Additionally, Iskaq also replaced many high-ranking officials of state-owned banks and government bodies under the ministry with PNI members. This was again controversial to other parties, with a motion of no confidence filed against him by Masyumi politicians in April 1954. While the parliament had attacked Iskaq's policies as early as October 1953, alleged favoritism of firms related to PNI caused some parliament members in the government coalition to vote against Iskaq, though the motion was still defeated. Eventually, following pressure from coalition members and a cabinet crisis caused by the withdrawal of the Great Indonesia Unity Party from the cabinet, Ali Sastroamidjojo conducted a cabinet reshuffle, replacing Iskaq with Roosseno Soerjohadikoesoemo on 8 November 1954.

=== Corruption allegations ===

During Burhanuddin Harahap's premiership, Attorney General Soeprapto summoned Iskaq for questioning in August 1955, when Iskaq had left for the Netherlands to enroll his son at a special education school. While a number of officials at the import licenses office were arrested, Iskaq was only investigated and not prosecuted upon his return to Indonesia in April 1956. He was again investigated in April 1958, and was formally accused of graft. In response to the trial and media accusations of him obtaining personal financial benefits from office, Iskaq publicized his financial situation, with him receiving dividends from a number of firms, serving in a board of a pharmaceutical company, and owning a substantial amount of shares in a Dutch insurance company. Iskaq also maintained his private law practices and worked there when not in office. Iskaq was eventually convicted of nine months in prison, fined, and had some of his assets seized. His appeal was rejected, but he received a pardon from President Sukarno, whom he had co-founded the PNI with.

== Later career and death ==

In late 1965, following an attempted coup, internal disputes within PNI arose from the suspension of members such as Osa Maliki, Hadisubeno Sosrowerdojo and Hardi. Iskaq attempted to organize a committee to reunite the party, but this was not accepted by the incumbent leadership led by Party Chairman Ali Sastroamidjojo. He attempted to organize a party congress ahead of schedule, but this did not bear fruit and instead meetings between the opposing factions were organized by Suharto in March 1966. Iskaq was appointed as chairman for an emergency party congress, which was held on 24 April 1966 in Bandung. During the congress, many delegations who supported Ali's leadership were restricted or arrested, with the military being friendly to Osa Maliki's faction of the party.
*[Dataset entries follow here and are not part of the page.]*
/-- The floating instructions that write one lane at retirement, with what each computes for a thread (R364 to R368). -/
def floatRule : Instr → Option (Arith × (Env → State → Nat → Lane × BitVec 32))
  | .fadd o => some (o, two o (o.ty.fmt.add o.rnd))
  | .fsub o => some (o, two o (o.ty.fmt.sub o.rnd))
  | .fmul o => some (o, two o (o.ty.fmt.mul o.rnd))
  | .fmin o => some (o, two o (o.ty.fmt.minMax false))
  | .fmax o => some (o, two o (o.ty.fmt.minMax true))
  | .fma o => some (o, fun e s tid =>
      lane3 o.ty (o.ty.fmt.fma o.rnd) (srcF o o.a e s tid) (o.b.readFloat o.ty e s tid) (srcF o o.c e s tid))
  | .fldx o => some (o, fun e s tid =>
      lane1 o.ty (fun x => o.ty.fmt.ldexp o.rnd x (o.b.readIndex e s tid).toInt) (srcF o o.a e s tid))
  | .frnd o => some (o, fun e s tid => lane1 o.ty (o.ty.fmt.roundIntegral o.rnd) (o.b.readFloat o.ty e s tid))
  | _ => none
where
  two (o : Arith) (f : Nat → Nat → FRes) (e : Env) (s : State) (tid : Nat) : Lane × BitVec 32 :=
    lane2 o.ty f (srcF o o.a e s tid) (o.b.readFloat o.ty e s tid)

/-- The transcendental instructions, with what each computes for an element (R362). -/
def slowRule : Instr → Option (Arith × (Nat → FRes))
  | .frcp o => some (o, fun x => o.ty.fmt.recip o.rnd (o.ty.fmt.value x))
  | .frsq o => some (o, fun x => o.ty.fmt.rsqrt o.rnd (o.ty.fmt.value x))
  | .fsqrt o => some (o, fun x => o.ty.fmt.sqrt o.rnd (o.ty.fmt.value x))
  | .log2 o => some (o, fun x => o.ty.fmt.log2 o.rnd (o.ty.fmt.value x))
  | .exp2 o => some (o, approxIn o.ty.fmt exp2F)
  | .fsin o => some (o, approxIn o.ty.fmt (trigF false))
  | .fcos o => some (o, approxIn o.ty.fmt (trigF true))
  | .ftanh o => some (o, approxIn o.ty.fmt tanhF)
  | _ => none

/-- The number that a sign and a dyadic stand for. -/
def dyadic (neg : Bool) (m : Nat) (e : Int) : ℚ := (if neg then -1 else 1) * m * 2 ^ e

/-! ### Sets -/

/-- The set that a set register of the path at issue names, as its team's slots have it. -/
def setIn (s : State) (e : Env) (k : Nat) : Tids :=
  match s.act? e.ref, s.teams.get? e.ctx.team with
  | some a, some t => (a.kr k).form.members t (t.side e.ctx.core)
  | _, _ => 0

/-- Set register kd is complete and names exactly `b`; the path's other set registers name what they named; the path
goes on; uniform registers, threads and memory are as they were. -/
def SetWritten (s t : State) (e : Env) (kd : Nat) (b : Tids) : Prop :=
  setIn t e kd = b ∧ (∀ k, k ≠ kd → setIn t e k = setIn s e k) ∧
  (∃ a, t.act? e.ref = some a ∧ (a.kr kd).full = true ∧ (∀ k, k ≠ kd → a.kr k = e.act.kr k) ∧
    a.pc = e.addr + 8 * e.len ∧ a.status = .ready ∧ a.s = e.act.s ∧ a.lanes = e.act.lanes) ∧
  t.threads = s.threads ∧ t.mem = s.mem ∧ t.pend = s.pend

/-- What a set instruction makes (R75, R393): its source registers, and the set. -/
def setRule : Instr → Option (SetOp × List Nat × (Env → State → Tids))
  | .sand o => some (o, [o.ka.toNat, o.kb.toNat], fun e s => setIn s e o.ka.toNat &&& setIn s e o.kb.toNat)
  | .sor o => some (o, [o.ka.toNat, o.kb.toNat], fun e s => setIn s e o.ka.toNat ||| setIn s e o.kb.toNat)
  | .sxor o => some (o, [o.ka.toNat, o.kb.toNat], fun e s => setIn s e o.ka.toNat ^^^ setIn s e o.kb.toNat)
  | .sandn o => some (o, [o.ka.toNat, o.kb.toNat], fun e s => setIn s e o.ka.toNat &&& ~~~setIn s e o.kb.toNat)
  | .snot o => some (o, [o.ka.toNat], fun e s => spanMask e.team.span &&& ~~~setIn s e o.ka.toNat)
  | .smov o => some (o, [o.ka.toNat], fun e s => setIn s e o.ka.toNat)
  | .sclr o => some (o, [], fun _ _ => 0)
  | .sall o => some (o, [], fun e _ => spanMask e.team.span)
  | .sheld o => some (o, [], fun e _ => tidSet e.act.lanes)
  | .sfirst o => some (o, [o.ka.toNat], fun e s => tidSet ((tidList (setIn s e o.ka.toNat) 2048).take 1))
  | _ => none

/-- The order of a comparison (R72) on integers. -/
def Holds : Cond → Int → Int → Prop
  | .eq, x, y => x = y
  | .ne, x, y => x ≠ y
  | .lt, x, y => x < y
  | .le, x, y => x ≤ y
  | .gt, x, y => y < x
  | .ge, x, y => y ≤ x

/-! ### Lanes -/

/-- A value written under a type: an integer extended by it (R109), floating elements whole (R342, R379). -/
def typedLanes (ty : Ty) (d : Nat) (x : Word) : List (Nat × Lane) :=
  if ty.isInt then lanesOf ty d (extended ty x.toNat) else [(d, x.setWidth 32)]

/-- The thread whose register SHFL reads for a thread (R400). -/
def shflSource (mode : ShflMode) (lanes : List Nat) (tid y : Nat) : Nat :=
  let i := lanes.idxOf tid
  let j : Int := match mode with
    | .idx => y
    | .up => (i : Int) - y
    | .down => i + y
    | .xor => (i ^^^ y : Nat)
  if 0 ≤ j ∧ j < lanes.length then lanes.getD j.toNat tid else tid

/-- The needs of a cross-lane move beside its moved source. -/
def indexNeeds (o : LaneOp) : Needs :=
  { u := o.b.needU o.rb, v := o.b.needV false o.rb, dv := destV o.d.toNat o.ty.is64 }

/-- The registers of a thread that a source reads are full. -/
def SourceFull (e : Env) (s : State) (ty : Ty) (v : VSrc) (tid : Nat) : Prop :=
  ∀ p ∈ v.need ty.is64 false, ((e.thread s tid).reg p.1).full = true

/-- One integer step of a reduction on w-bit numbers (R379). -/
def redRule (op : RedOp) (w : Nat) (signed : Bool) (r x : Nat) : Nat :=
  match op with
  | .add => (r + x) % 2 ^ w
  | .min => if asInt w signed r ≤ asInt w signed x then r else x
  | .max => if asInt w signed x ≤ asInt w signed r then r else x
  | .and => r &&& x
  | .or => r ||| x
  | .xor => r ^^^ x

/-- One step of a reduction under a type: value and flags so far, and the next value. -/
def redNext (op : RedOp) (ty : Ty) (a : Nat × BitVec 32) (x : Nat) : Nat × BitVec 32 :=
  if ty.isInt then (redRule op ty.width ty.signed a.1 (x % 2 ^ ty.width), a.2)
  else
    let r := lane2 ty (redFloat op ty.fmt) a.1 x
    (r.1.toNat, a.2 ||| r.2)

/-- The identity of an operation (R379). -/
def redStart (op : RedOp) (ty : Ty) : Nat :=
  if ty.isInt then
    match op with
    | .add | .or | .xor => 0
    | .and => 2 ^ ty.width - 1
    | .min => if ty.signed then 2 ^ (ty.width - 1) - 1 else 2 ^ ty.width - 1
    | .max => if ty.signed then 2 ^ (ty.width - 1) else 0
  else
    match op, ty with
    | .min, .fp16 => 0x7C007C00
    | .min, .bf16 => 0x7F807F80
    | .min, _ => 0x7F800000
    | .max, .fp16 => 0xFC00FC00
    | .max, .bf16 => 0xFF80FF80
    | .max, _ => 0xFF800000
    | _, _ => 0

/-- The values that a reduction takes, in lane order. -/
def redValues (o : RedLaneOp) (e : Env) (s : State) (ts : List Nat) : List Nat :=
  ts.map fun tid =>
    let x := (o.b.read o.ty e s tid).toNat
    if o.ty.isInt then x % 2 ^ o.ty.width else x

/-- The place of a thread among those that execute. -/
def placeOf (ts : List Nat) (tid : Nat) : Nat := ts.length - 1 - ts.reverse.idxOf tid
Following private negotiations, Ali acquitted to Osa's demands, and Osa was made chairman of PNI. Following the PNI's poor performance in the 1971 legislative election, the party was merged into the Indonesian Democratic Party in 1973. Iskaq refused to participate in the new party, instead founding the "Marhaenism Foundation" in 1980 and the "Indonesian National Movement" in 1982 in an attempt to organize former PNI members. He died on 11 September 1984 due to a heart attack and related complications.